→ **Input material**:
===============
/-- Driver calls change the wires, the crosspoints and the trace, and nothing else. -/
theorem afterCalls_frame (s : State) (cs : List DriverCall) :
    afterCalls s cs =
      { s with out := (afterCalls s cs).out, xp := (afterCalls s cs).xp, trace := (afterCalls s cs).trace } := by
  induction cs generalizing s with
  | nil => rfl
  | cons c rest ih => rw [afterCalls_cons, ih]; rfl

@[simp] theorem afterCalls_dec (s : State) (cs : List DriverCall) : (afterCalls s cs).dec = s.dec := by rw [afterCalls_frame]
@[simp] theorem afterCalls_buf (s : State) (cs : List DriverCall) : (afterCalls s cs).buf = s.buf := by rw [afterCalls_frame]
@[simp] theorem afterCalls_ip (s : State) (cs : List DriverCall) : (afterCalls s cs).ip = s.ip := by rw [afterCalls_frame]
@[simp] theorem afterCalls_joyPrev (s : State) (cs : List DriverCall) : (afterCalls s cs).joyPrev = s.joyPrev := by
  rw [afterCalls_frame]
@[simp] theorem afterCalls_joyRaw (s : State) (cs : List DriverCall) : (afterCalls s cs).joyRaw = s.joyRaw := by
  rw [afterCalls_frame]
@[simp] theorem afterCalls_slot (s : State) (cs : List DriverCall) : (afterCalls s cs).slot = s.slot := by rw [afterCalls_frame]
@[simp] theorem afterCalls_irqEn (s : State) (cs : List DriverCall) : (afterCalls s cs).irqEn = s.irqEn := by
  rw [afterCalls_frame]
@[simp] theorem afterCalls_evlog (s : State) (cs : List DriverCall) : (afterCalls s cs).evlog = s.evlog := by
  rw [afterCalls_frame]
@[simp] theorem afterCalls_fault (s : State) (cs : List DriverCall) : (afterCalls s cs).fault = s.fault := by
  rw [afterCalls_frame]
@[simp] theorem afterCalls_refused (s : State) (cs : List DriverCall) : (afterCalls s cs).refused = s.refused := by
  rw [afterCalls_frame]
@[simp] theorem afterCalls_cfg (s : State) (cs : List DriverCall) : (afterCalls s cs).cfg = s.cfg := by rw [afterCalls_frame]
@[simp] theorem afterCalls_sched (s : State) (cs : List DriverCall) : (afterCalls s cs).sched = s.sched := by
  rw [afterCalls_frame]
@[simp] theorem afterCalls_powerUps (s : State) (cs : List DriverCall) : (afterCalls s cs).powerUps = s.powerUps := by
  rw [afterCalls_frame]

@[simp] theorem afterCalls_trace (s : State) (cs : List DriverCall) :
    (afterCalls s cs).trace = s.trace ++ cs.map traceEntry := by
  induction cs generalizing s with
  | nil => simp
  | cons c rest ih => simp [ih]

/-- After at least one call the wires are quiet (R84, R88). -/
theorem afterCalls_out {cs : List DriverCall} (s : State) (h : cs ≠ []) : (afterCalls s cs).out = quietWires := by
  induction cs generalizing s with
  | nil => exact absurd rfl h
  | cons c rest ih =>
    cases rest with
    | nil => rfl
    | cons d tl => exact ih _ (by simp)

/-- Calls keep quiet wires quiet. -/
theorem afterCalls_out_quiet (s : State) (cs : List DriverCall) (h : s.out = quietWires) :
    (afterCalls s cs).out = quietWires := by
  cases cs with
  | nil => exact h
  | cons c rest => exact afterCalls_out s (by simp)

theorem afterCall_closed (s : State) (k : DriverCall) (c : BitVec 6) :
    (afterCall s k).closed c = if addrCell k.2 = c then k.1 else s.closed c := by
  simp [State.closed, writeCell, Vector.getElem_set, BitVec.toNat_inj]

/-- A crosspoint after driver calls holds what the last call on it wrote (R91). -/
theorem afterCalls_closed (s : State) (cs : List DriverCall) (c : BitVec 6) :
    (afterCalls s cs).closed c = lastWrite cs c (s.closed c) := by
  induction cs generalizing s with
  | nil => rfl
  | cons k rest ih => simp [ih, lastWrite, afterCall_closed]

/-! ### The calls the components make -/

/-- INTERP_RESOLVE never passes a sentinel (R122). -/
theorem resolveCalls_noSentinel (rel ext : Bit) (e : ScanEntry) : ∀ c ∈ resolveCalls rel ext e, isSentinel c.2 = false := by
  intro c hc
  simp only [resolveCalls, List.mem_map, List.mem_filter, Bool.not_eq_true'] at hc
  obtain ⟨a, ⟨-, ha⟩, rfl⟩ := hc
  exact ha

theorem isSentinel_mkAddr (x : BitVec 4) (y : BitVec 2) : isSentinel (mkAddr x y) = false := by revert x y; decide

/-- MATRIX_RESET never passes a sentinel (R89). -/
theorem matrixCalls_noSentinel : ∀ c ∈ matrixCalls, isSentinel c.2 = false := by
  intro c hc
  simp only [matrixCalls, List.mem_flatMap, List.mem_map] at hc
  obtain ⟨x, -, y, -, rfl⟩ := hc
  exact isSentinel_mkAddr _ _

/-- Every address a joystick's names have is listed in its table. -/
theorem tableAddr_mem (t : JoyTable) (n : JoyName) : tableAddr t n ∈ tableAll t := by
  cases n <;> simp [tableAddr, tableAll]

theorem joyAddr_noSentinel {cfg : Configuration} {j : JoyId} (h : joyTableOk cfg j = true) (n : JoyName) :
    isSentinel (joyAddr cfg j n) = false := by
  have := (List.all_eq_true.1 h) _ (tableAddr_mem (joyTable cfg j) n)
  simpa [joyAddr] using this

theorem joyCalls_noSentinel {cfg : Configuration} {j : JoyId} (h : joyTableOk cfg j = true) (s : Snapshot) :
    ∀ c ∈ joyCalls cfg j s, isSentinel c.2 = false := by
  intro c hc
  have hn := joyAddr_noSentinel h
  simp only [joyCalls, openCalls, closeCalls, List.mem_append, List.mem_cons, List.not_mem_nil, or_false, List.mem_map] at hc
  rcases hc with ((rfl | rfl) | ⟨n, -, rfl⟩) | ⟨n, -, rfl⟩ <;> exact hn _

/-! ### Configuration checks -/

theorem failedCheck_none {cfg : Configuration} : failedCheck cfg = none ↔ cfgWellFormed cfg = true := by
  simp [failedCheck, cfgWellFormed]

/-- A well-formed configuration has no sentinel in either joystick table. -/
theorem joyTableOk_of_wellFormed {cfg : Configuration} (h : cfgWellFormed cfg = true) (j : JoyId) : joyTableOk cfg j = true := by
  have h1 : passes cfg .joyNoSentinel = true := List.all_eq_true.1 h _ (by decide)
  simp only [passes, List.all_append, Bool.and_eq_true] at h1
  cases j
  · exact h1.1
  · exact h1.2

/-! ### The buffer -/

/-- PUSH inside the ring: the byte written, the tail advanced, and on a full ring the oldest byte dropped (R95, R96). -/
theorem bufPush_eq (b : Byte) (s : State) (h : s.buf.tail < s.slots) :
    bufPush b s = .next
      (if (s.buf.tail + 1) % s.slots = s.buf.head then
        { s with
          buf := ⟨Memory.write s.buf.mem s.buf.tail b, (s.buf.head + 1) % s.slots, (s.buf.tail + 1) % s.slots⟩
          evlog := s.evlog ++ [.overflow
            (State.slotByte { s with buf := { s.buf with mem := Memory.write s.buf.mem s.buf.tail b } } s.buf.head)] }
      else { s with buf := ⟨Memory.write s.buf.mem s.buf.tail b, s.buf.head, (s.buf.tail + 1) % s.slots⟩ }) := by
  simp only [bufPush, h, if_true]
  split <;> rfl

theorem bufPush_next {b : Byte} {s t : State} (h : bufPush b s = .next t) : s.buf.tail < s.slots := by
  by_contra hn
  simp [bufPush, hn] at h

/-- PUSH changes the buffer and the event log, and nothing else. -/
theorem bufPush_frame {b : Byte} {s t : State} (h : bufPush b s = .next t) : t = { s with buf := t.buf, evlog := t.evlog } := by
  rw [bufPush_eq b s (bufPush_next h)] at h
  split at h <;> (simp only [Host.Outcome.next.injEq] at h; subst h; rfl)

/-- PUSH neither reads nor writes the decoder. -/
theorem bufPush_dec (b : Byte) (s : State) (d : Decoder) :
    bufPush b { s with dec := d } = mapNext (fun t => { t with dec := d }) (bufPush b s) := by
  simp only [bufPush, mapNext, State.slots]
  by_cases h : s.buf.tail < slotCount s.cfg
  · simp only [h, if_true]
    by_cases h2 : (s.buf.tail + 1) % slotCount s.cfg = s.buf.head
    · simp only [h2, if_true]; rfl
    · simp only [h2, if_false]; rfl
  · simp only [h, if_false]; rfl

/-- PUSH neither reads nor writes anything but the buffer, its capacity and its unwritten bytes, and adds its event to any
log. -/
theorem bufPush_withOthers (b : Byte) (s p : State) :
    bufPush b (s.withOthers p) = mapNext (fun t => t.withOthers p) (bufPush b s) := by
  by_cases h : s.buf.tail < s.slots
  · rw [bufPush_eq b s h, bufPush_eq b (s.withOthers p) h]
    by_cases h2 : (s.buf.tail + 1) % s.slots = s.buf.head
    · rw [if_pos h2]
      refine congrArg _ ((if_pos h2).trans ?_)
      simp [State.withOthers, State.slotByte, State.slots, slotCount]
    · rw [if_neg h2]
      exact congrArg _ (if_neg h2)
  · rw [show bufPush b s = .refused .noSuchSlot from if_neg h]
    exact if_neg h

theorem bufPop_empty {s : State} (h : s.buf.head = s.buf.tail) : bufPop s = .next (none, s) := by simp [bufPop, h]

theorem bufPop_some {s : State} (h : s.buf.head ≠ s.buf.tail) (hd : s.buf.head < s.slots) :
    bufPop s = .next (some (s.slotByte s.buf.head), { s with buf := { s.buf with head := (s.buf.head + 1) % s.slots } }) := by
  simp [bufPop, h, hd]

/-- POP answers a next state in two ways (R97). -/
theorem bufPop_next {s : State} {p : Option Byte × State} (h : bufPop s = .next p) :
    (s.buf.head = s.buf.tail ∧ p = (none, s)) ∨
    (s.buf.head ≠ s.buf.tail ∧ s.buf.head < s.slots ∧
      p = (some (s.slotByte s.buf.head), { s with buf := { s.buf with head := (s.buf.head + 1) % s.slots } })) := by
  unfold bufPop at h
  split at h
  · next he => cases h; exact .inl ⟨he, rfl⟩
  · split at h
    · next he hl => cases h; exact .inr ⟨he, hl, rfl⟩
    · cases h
===============
If a line above holds the string "congrArg", copy it out.

      refine congrArg _ ((if_pos h2).trans ?_)
      exact congrArg _ (if_neg h2)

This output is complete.